Ambitionierte Anwender und aufmerksame Beobachter stellen jedoch fest, dass der Wettlauf unter den Herstellern im Bereich der maximalen Taktrate nahezu beendet ist. AMD und Intel wollen diese Tatsache mit kryptischen Namensgebungen - wobei die reale Taktrate nicht mehr ersichtlich ist - verschleiern. In Übertaktungstests vor zwei Jahren erreichte die Münchner THG-Crew schon stabile 4 GHz im Zusammenspiel mit einer konventionellen Luftkühlung - bei einem Weltrekordversuch (5-GHz-Projekt) waren es sogar 5.25 GHz. Ein großes Problem ist die Hitzeentwicklung bei steigendem Takt, die weder Intel noch AMD in den Griff bekommen. Mit der stetigen Verkleinerung der Strukturen auf dem Prozessorkern nutzen die Hersteller die Möglichkeit, gleich zwei Prozessoren auf einem Chip unterzubringen. Durch diese Maßnahme wird die Hitzeentwicklung über der Fläche besser verteilt und die Performance fällt bei niedrigerem Takt höher aus als bei einem Single-Chip-Modell. Vorerst gilt die 4-GHz-Schwelle als nicht überwindbar - zumindest unter Beachtung einer noch vertretbaren Verlustleistung. Denn eine Verlustleistung von mehr als 130 Watt benötigt wiederum eine teure und aufwändige Kühlung, die sich im Massenmarkt nicht so einfach verwirklichen lässt. Somit bleibt der höchst getaktete Prozessor der Intel Pentium 4 670 mit 3.8 GHz. Bei AMD-CPUs ist das Problem noch nicht so eklatant, da die Taktraten und demzufolge auch die Verlustleistungen deutlich niedriger ausfallen.
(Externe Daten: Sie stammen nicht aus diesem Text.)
-- ==== Sys2Proof/Laws/Compensation.lean ====
section
/-! SUPPORT. The compensation commands with calibration loaded: the whole next state, once each (R112, R117, R124). -/

namespace Sys2Proof.Machine

variable (s : State) (h : s.calValid = true)
include h

/-- COMP_T answers the fine temperature and the temperature, and changes nothing else. -/
theorem exec_compT (adcT : BitVec 20) :
    exec (.compT adcT) s = .next (s.ended s.bus []
      ⟨.ok, (compensateT 32 s.cal adcT).temp.ovf,
        asU32 (compensateT 32 s.cal adcT).tFine.val ++ asU32 (compensateT 32 s.cal adcT).temp.val⟩) := by
  have hacc : Accepted (.compT adcT) s := ⟨rfl, fun _ => h, rfl⟩
  rw [exec_all_succeed [] s.bus hacc (by simp [ruledRequests, AllSucceed]) rfl]
  simp [commandOf, compTCommand, compTCommit, State.finish, State.ended, State.afterPhases, ruledRequests,
    answeredPhases, widthTH]

/-- COMP_P answers the low 32 bits of the pressure, and changes nothing else. -/
theorem exec_compP (adcP : BitVec 20) (tFine : BitVec 32) :
    exec (.compP adcP tFine) s = .next (s.ended s.bus []
      ⟨.ok, (compensateP 64 p1Unsigned s.cal adcP tFine).ovf,
        (asU32 (compensateP 64 p1Unsigned s.cal adcP tFine).val).zeroExtend 64⟩) := by
  have hacc : Accepted (.compP adcP tFine) s := ⟨rfl, fun _ => h, rfl⟩
  rw [exec_all_succeed [] s.bus hacc (by simp [ruledRequests, AllSucceed]) rfl]
  simp [commandOf, compPCommand, compPCommit, State.finish, State.ended, State.afterPhases, ruledRequests,
    answeredPhases, widthP]

/-- COMP_H answers the humidity, and changes nothing else. -/
theorem exec_compH (adcH : BitVec 16) (tFine : BitVec 32) :
    exec (.compH adcH tFine) s = .next (s.ended s.bus []
      ⟨.ok, (compensateH 32 s.cal adcH tFine).ovf, (asU32 (compensateH 32 s.cal adcH tFine).val).zeroExtend 64⟩) := by
  have hacc : Accepted (.compH adcH tFine) s := ⟨rfl, fun _ => h, rfl⟩
  rw [exec_all_succeed [] s.bus hacc (by simp [ruledRequests, AllSucceed]) rfl]
  simp [commandOf, compHCommand, compHCommit, State.finish, State.ended, State.afterPhases, ruledRequests,
    answeredPhases, widthTH]

omit s h

/-- The clamped value lies in the closed range of R126. -/
theorem clampH_range (y : Int) : 0 ≤ clampH y ∧ clampH y ≤ 419430400 := by
  unfold clampH hClampMax
  constructor <;> split <;> (try split) <;> omega

end Sys2Proof.Machine
end

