-- ==== Sys2Proof/Laws/Loader.lean ====
section
/-! SUPPORT. The calibration unpacker in the form its rules give it: nibbles side by side, bytes low first, the image byte
by byte (R73 to R81). -/

namespace Sys2Proof.Machine

/-- `B[3]` supplies bits 11:4 and the low nibble of `B[4]` bits 3:0 (R77). -/
theorem unpackH4_eq (b3 b4 : Byte) : unpackH4 b3 b4 = 0#4 ++ b3 ++ b4.extractLsb' 0 4 := by
  apply BitVec.eq_of_getLsbD_eq
  intro j hj
  simp only [unpackH4, BitVec.getLsbD_append]
  interval_cases j <;> simp

/-- `B[5]` supplies bits 11:4 and the high nibble of `B[4]` bits 3:0 (R78). -/
theorem unpackH5_eq (b4 b5 : Byte) : unpackH5 b4 b5 = 0#4 ++ b5 ++ b4.extractLsb' 4 4 := by
  apply BitVec.eq_of_getLsbD_eq
  intro j hj
  simp only [unpackH5, BitVec.getLsbD_append]
  interval_cases j <;> simp

/-- The image of a little-endian quantity is its two bytes, low byte first (R81). -/
theorem lowFirst_append (hi lo : Byte) : lowFirst (hi ++ lo) = [lo, hi] := by
  have h1 : (hi ++ lo).extractLsb' 0 8 = lo := by
    apply BitVec.eq_of_getLsbD_eq
    intro j hj
    simp only [BitVec.getLsbD_extractLsb', BitVec.getLsbD_append]
    interval_cases j <;> simp
  have h2 : (hi ++ lo).extractLsb' 8 8 = hi := by
    apply BitVec.eq_of_getLsbD_eq
    intro j hj
    simp only [BitVec.getLsbD_extractLsb', BitVec.getLsbD_append]
    interval_cases j <;> simp
  simp [lowFirst, h1, h2]

/-- The image of a 12-bit constant: its low byte, then its high nibble (R81). -/
theorem lowFirst_nibble (byte : Byte) (nibble : BitVec 4) :
    lowFirst (0#4 ++ byte ++ nibble) = [byte.extractLsb' 0 4 ++ nibble, 0#4 ++ byte.extractLsb' 4 4] := by
  have h1 : (0#4 ++ byte ++ nibble).extractLsb' 0 8 = byte.extractLsb' 0 4 ++ nibble := by
    apply BitVec.eq_of_getLsbD_eq
    intro j hj
    simp only [BitVec.getLsbD_extractLsb', BitVec.getLsbD_append]
    interval_cases j <;> simp
  have h2 : (0#4 ++ byte ++ nibble).extractLsb' 8 8 = 0#4 ++ byte.extractLsb' 4 4 := by
    apply BitVec.eq_of_getLsbD_eq
    intro j hj
    simp only [BitVec.getLsbD_extractLsb', BitVec.getLsbD_append]
    interval_cases j <;> simp
  simp only [lowFirst, h1, h2]

/-- H4 and H5 are never above 4095 (R16, R77, R78). -/
theorem nibble_range (byte : Byte) (nibble : BitVec 4) : (0#4 ++ byte ++ nibble).toNat ≤ 4095 := by
  have h1 := byte.isLt
  have h2 := nibble.isLt
  rw [BitVec.toNat_append, ← Nat.shiftLeft_add_eq_or_of_lt nibble.isLt, Nat.shiftLeft_eq, BitVec.toNat_append,
    ← Nat.shiftLeft_add_eq_or_of_lt byte.isLt]
  simp
  omega

/-- A byte of the part read after the 24-byte block. -/
theorem byteAt_tail (tp rest : List Byte) (k : Nat) (h : tp.length = 24) :
    byteAt (tp ++ rest) (24 + k) = byteAt rest k := by
  simp [byteAt, List.getElem?_append_right (by omega : tp.length ≤ 24 + k), h]

/-- A byte of the 24-byte block. -/
theorem byteAt_head (tp rest : List Byte) (k : Nat) (h : k < tp.length) : byteAt (tp ++ rest) k = byteAt tp k := by
  simp [byteAt, List.getElem?_append_left h]

/-- The 33-byte image of 32 bytes read (R81). -/
theorem hashImage_eq (tp : List Byte) (h1 b0 b1 b2 b3 b4 b5 b6 : Byte) (h : tp.length = 24) :
    hashImage (tp ++ [h1, b0, b1, b2, b3, b4, b5, b6])
      = tp ++ [h1, b0, b1, b2, b3.extractLsb' 0 4 ++ b4.extractLsb' 0 4, 0#4 ++ b3.extractLsb' 4 4,
          b5.extractLsb' 0 4 ++ b4.extractLsb' 4 4, 0#4 ++ b5.extractLsb' 4 4, b6] := by
  have e0 := byteAt_tail tp [h1, b0, b1, b2, b3, b4, b5, b6] 0 h
  have e1 := byteAt_tail tp [h1, b0, b1, b2, b3, b4, b5, b6] 1 h
  have e2 := byteAt_tail tp [h1, b0, b1, b2, b3, b4, b5, b6] 2 h
  have e3 := byteAt_tail tp [h1, b0, b1, b2, b3, b4, b5, b6] 3 h
  have e4 := byteAt_tail tp [h1, b0, b1, b2, b3, b4, b5, b6] 4 h
  have e5 := byteAt_tail tp [h1, b0, b1, b2, b3, b4, b5, b6] 5 h
  have e6 := byteAt_tail tp [h1, b0, b1, b2, b3, b4, b5, b6] 6 h
  have e7 := byteAt_tail tp [h1, b0, b1, b2, b3, b4, b5, b6] 7 h
  simp only [Nat.reduceAdd] at e0 e1 e2 e3 e4 e5 e6 e7
  have ht : (tp ++ [h1, b0, b1, b2, b3, b4, b5, b6]).take 24 = tp := by rw [← h, List.take_left]
  rw [hashImage, ht]
  simp only [humidityBytes, unpack, littleEndian, Nat.reduceAdd, e0, e1, e2, e3, e4, e5, e6, e7]
  simp [byteAt, unpackH4_eq, unpackH5_eq, lowFirst_append, lowFirst_nibble]

/-- The image of a little-endian field read at byte `k` (R73, R81). -/
theorem lowFirst_littleEndian (bytes : List Byte) (k : Nat) :
    lowFirst (littleEndian bytes k) = [byteAt bytes k, byteAt bytes (k + 1)] :=
  lowFirst_append _ _

/-- A list of 24 bytes is its bytes. -/
theorem eq_bytes_of_length {l : List Byte} (h : 24 ≤ l.length) :
    l.take 24 = [byteAt l 0, byteAt l 1, byteAt l 2, byteAt l 3, byteAt l 4, byteAt l 5, byteAt l 6, byteAt l 7,
      byteAt l 8, byteAt l 9, byteAt l 10, byteAt l 11, byteAt l 12, byteAt l 13, byteAt l 14, byteAt l 15,
      byteAt l 16, byteAt l 17, byteAt l 18, byteAt l 19, byteAt l 20, byteAt l 21, byteAt l 22, byteAt l 23] := by
  apply List.ext_getElem (by simpa using h)
  intro n h1 h2
  have hn : n < 24 := by simpa using h2
  have hl : n < l.length := by omega
  have hb : l[n] = byteAt l n := by simp [byteAt, hl]
  rw [List.getElem_take, hb]
  interval_cases n <;> simp

/-- What the registers hold after a commit is the image that was hashed (R73, R81, R82). -/
theorem registerImage_unpack {bytes : List Byte} (h : 24 ≤ bytes.length) :
    registerImage (unpack bytes) = hashImage bytes := by
  rw [hashImage, eq_bytes_of_length h]
  simp [registerImage, unpack, lowFirst_littleEndian]

end Sys2Proof.Machine
end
An dieser Stelle ein Paradebeispiel aus 12 Jahre Prozessor-Geschichte: Während der Intel Pentium 60 (1993) noch mit einem winzigen Passivkühler auskam, sind heute schwere Modelle in Kinderkopfgröße am Werk. Würde sich die Entwicklung der vergangenen Jahre fortsetzen - wann wäre der Kühler so groß wie ein Raumheizkörper?

Dieser Vergleich macht es deutlich: Im Vordergrund ein kleiner Pentium-Overdrive samt Kühler (1993) und dahinter "nur" ein P4-Kühler im Jahre 2005. Die Zukunft sind noch größere Exemplare zur Raumaufheizung?